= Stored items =
◆ ◆ ◆ ◆ ◆

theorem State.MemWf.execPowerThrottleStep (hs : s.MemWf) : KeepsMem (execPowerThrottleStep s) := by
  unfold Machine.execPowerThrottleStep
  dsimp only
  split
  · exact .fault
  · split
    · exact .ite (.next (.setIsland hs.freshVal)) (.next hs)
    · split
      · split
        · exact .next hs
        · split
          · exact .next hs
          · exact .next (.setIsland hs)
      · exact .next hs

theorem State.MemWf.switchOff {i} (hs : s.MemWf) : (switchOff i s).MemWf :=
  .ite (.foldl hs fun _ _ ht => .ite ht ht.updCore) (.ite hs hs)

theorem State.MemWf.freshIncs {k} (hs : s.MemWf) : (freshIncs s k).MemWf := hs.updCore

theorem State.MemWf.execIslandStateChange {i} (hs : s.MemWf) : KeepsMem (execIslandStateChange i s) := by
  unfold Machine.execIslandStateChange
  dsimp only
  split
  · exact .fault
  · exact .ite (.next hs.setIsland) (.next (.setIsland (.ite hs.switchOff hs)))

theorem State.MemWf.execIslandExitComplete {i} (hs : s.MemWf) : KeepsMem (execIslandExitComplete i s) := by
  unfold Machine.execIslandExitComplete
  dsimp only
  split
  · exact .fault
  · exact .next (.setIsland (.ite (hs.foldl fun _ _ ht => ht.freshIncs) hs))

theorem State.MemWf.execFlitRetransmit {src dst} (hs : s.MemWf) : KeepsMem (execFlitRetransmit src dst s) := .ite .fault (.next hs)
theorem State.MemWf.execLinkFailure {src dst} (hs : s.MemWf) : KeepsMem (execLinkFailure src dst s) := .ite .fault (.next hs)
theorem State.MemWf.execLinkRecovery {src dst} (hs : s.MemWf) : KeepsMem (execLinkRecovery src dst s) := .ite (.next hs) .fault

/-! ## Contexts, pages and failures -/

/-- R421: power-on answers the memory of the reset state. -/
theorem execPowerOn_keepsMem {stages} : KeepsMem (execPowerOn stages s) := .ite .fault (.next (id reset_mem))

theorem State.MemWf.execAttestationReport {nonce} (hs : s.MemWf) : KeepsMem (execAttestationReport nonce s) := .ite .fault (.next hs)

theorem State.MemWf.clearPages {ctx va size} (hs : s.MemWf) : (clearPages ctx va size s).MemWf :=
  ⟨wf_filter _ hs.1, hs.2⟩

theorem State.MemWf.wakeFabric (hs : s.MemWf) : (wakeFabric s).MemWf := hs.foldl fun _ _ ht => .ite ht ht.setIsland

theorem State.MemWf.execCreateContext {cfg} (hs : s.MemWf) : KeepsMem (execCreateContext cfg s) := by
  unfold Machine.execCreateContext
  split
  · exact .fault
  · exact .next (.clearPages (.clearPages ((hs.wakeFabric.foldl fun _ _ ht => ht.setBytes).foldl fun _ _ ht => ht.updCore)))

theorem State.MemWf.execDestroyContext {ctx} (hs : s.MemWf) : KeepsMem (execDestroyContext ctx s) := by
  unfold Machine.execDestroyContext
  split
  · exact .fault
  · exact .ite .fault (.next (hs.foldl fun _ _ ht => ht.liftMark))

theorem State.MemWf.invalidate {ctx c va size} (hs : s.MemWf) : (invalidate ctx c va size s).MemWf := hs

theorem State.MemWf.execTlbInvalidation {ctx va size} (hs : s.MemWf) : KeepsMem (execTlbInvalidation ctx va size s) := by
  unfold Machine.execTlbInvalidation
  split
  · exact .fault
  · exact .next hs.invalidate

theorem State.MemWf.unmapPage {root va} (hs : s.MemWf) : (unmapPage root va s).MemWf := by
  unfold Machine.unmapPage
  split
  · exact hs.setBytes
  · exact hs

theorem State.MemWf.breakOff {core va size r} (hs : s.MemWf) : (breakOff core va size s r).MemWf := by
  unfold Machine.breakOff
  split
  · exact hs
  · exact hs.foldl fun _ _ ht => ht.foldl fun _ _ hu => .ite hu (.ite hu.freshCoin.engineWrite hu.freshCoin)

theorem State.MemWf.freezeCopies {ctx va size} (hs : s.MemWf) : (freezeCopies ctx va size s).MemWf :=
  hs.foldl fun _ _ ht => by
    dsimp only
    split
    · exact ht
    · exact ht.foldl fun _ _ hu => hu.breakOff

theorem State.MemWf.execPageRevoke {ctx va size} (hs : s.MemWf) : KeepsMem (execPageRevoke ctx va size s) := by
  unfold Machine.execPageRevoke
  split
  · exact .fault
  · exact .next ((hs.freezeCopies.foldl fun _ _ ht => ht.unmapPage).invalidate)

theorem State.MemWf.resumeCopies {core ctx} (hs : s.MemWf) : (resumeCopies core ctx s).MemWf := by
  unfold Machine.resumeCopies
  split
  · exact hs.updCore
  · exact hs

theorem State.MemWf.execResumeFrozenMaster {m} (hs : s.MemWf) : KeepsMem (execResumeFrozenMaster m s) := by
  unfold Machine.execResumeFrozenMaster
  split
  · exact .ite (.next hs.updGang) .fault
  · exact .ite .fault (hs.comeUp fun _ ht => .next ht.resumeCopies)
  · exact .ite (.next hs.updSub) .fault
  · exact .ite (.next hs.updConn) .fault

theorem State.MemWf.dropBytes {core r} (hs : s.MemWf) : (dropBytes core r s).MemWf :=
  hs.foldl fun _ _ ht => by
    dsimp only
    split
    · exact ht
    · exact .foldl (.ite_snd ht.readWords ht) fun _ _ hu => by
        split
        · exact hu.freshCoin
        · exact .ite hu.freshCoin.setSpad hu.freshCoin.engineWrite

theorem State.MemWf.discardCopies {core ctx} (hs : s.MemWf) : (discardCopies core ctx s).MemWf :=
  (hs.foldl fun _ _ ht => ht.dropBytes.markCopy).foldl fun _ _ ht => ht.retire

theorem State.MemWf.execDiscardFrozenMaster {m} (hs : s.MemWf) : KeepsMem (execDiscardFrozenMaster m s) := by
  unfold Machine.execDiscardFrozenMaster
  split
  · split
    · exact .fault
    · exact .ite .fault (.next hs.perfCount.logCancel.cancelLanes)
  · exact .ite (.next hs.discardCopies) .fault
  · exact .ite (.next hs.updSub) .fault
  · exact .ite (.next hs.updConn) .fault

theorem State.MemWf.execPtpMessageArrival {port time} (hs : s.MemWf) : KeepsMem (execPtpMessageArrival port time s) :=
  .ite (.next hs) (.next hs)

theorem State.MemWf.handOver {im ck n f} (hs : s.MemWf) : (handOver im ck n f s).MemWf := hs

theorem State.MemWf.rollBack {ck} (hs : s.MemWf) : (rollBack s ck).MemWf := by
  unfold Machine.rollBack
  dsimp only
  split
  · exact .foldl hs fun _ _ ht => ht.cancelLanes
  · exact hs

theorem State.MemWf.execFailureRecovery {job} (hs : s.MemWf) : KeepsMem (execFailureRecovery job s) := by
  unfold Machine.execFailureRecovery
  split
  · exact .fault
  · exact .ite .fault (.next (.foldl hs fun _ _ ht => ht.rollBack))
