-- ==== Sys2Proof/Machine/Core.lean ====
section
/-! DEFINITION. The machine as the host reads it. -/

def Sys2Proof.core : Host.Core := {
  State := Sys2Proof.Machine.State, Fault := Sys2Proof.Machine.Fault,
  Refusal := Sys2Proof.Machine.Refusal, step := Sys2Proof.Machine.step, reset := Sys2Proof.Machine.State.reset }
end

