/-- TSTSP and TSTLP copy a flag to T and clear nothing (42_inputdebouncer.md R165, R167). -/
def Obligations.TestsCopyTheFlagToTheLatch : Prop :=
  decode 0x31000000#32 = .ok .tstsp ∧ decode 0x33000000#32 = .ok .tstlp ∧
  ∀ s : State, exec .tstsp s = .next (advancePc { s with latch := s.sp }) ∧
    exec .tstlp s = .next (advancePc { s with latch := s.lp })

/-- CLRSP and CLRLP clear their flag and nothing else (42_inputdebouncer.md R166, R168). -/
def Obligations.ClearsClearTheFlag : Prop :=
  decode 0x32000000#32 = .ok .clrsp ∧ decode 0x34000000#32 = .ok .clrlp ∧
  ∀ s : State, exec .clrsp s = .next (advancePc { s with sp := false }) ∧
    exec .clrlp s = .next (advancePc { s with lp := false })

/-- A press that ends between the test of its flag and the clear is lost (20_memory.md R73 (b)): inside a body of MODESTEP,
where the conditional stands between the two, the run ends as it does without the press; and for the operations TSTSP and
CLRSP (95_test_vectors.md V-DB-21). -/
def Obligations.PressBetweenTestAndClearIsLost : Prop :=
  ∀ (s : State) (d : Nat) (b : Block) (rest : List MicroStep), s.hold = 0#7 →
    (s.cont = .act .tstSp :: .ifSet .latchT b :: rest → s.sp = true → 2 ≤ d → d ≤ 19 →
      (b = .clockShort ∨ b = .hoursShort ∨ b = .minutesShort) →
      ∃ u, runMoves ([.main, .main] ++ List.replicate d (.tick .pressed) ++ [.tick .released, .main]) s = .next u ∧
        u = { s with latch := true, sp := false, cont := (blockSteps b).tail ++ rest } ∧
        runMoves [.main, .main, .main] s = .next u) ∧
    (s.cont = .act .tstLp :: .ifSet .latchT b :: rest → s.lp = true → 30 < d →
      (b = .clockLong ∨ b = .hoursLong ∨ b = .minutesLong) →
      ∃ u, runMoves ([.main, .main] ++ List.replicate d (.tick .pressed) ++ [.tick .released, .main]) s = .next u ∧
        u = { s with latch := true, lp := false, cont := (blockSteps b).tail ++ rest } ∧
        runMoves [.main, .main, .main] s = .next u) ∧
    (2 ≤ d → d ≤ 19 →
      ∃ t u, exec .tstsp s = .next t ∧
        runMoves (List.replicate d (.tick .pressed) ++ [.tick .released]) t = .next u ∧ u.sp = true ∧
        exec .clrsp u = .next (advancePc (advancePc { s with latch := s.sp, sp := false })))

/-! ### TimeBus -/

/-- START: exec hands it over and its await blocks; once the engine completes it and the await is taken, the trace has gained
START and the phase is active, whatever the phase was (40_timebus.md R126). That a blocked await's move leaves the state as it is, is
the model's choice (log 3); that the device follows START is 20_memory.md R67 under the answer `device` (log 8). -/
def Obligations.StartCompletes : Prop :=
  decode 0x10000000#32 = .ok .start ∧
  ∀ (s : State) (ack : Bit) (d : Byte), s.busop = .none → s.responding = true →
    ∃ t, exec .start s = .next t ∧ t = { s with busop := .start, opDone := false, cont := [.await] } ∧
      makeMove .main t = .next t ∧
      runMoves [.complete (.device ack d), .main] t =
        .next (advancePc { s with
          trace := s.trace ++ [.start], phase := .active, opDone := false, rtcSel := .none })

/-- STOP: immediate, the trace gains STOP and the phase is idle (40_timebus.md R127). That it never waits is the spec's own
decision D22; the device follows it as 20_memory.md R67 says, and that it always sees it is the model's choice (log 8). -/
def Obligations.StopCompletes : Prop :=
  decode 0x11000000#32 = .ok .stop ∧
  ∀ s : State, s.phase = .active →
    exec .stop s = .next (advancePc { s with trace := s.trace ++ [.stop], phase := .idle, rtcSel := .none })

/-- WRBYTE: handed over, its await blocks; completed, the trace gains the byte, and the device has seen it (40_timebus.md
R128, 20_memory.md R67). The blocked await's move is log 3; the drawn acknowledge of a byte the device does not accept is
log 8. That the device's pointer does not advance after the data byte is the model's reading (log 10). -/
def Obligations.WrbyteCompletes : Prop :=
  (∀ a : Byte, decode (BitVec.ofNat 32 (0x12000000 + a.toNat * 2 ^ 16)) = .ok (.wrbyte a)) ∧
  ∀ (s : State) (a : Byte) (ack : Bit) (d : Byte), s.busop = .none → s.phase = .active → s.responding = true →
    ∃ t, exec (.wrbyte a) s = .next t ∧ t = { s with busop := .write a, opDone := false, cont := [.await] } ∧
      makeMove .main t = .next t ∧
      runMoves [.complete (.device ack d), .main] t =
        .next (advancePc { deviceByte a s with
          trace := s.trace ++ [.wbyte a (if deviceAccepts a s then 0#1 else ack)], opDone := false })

◆ ◆ ◆ ◆ ◆

Starting with the line that holds "State := Sys2Proof.Machine.State, Fault" and ending with the line that holds "exec .tstlp s", retype every line in the data above exactly, and nothing else.

= Output below =
  State := Sys2Proof.Machine.State, Fault := Sys2Proof.Machine.Fault,
  Refusal := Sys2Proof.Machine.Refusal, step := Sys2Proof.Machine.step, reset := Sys2Proof.Machine.State.reset }
end

/-- TSTSP and TSTLP copy a flag to T and clear nothing (42_inputdebouncer.md R165, R167). -/
def Obligations.TestsCopyTheFlagToTheLatch : Prop :=
  decode 0x31000000#32 = .ok .tstsp ∧ decode 0x33000000#32 = .ok .tstlp ∧
  ∀ s : State, exec .tstsp s = .next (advancePc { s with latch := s.sp }) ∧
    exec .tstlp s = .next (advancePc { s with latch := s.lp })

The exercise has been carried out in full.